* AIM OF THE EXERCISE *
Word for word, please restate the lines from the beginning of the data through the line in which "r).ps = s.ps := by" appears.

Saved entries
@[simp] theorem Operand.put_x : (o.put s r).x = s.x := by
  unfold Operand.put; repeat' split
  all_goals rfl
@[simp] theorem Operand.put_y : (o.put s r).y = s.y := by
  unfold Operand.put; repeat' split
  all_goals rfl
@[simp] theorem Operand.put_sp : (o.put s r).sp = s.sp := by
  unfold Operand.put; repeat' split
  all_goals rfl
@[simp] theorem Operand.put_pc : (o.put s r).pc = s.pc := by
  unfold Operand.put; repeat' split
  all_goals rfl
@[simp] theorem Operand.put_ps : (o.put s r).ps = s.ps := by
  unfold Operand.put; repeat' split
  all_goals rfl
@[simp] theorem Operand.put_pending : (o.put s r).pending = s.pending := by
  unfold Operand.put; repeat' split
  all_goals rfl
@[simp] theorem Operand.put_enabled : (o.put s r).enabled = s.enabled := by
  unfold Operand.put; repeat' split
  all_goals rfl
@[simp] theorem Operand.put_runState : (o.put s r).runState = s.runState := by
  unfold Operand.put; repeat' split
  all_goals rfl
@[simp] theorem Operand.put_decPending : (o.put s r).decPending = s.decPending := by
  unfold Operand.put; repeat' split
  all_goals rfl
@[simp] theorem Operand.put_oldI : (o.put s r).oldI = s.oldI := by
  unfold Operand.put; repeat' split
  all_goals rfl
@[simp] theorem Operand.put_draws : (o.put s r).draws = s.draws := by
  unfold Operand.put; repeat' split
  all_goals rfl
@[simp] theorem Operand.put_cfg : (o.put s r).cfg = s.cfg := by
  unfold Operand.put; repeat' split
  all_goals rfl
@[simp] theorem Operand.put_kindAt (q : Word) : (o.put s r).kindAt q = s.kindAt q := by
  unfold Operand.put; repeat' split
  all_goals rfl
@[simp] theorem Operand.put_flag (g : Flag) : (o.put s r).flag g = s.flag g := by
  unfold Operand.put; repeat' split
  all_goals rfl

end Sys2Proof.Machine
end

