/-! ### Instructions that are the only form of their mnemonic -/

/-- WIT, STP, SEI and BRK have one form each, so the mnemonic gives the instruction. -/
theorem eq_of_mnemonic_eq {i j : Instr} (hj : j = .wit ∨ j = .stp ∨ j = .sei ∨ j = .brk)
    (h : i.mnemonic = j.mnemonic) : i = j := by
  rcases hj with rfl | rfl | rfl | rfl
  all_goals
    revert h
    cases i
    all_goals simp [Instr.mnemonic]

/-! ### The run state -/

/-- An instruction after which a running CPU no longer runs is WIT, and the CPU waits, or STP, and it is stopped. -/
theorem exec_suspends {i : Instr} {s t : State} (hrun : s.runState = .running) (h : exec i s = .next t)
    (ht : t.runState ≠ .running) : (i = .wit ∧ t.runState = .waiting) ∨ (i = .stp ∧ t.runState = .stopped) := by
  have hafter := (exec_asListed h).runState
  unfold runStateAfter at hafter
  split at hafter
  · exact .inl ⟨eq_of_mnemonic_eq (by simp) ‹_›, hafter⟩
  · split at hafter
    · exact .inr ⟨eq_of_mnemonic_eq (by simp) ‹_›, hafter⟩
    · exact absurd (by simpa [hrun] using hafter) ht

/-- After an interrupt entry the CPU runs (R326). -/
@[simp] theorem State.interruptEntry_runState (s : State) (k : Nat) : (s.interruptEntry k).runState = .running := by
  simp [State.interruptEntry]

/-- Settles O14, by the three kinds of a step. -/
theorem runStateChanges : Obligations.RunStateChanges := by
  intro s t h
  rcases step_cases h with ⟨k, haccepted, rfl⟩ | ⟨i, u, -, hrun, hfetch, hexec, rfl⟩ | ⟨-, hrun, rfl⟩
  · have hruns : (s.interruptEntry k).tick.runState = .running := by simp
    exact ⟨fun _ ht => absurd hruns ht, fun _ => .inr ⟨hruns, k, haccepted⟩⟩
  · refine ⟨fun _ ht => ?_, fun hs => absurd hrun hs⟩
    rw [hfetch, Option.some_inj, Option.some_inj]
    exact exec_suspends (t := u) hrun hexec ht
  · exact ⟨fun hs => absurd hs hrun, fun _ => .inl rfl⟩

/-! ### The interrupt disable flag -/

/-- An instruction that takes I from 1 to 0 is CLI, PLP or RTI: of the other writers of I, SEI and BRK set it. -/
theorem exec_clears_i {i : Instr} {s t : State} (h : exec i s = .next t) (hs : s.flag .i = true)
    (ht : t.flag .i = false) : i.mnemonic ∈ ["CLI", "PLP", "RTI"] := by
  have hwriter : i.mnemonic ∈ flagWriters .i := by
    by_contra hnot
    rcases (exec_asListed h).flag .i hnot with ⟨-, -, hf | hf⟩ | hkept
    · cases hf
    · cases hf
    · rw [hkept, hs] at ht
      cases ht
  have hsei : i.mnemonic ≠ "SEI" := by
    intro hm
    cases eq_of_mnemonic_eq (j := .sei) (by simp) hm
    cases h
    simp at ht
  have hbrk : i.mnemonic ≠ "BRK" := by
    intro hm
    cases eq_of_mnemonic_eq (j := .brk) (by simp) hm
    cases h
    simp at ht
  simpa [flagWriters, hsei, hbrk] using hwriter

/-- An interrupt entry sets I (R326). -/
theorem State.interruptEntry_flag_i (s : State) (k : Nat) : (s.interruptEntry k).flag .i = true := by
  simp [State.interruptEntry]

* ANSWER TO THIS TASK *
@[simp] theorem Operand.put_x : (o.put s r).x = s.x := by
  unfold Operand.put; repeat' split
  all_goals rfl
@[simp] theorem Operand.put_y : (o.put s r).y = s.y := by
  unfold Operand.put; repeat' split
  all_goals rfl
@[simp] theorem Operand.put_sp : (o.put s r).sp = s.sp := by
  unfold Operand.put; repeat' split
  all_goals rfl
@[simp] theorem Operand.put_pc : (o.put s r).pc = s.pc := by
  unfold Operand.put; repeat' split
  all_goals rfl
@[simp] theorem Operand.put_ps : (o.put s r).ps = s.ps := by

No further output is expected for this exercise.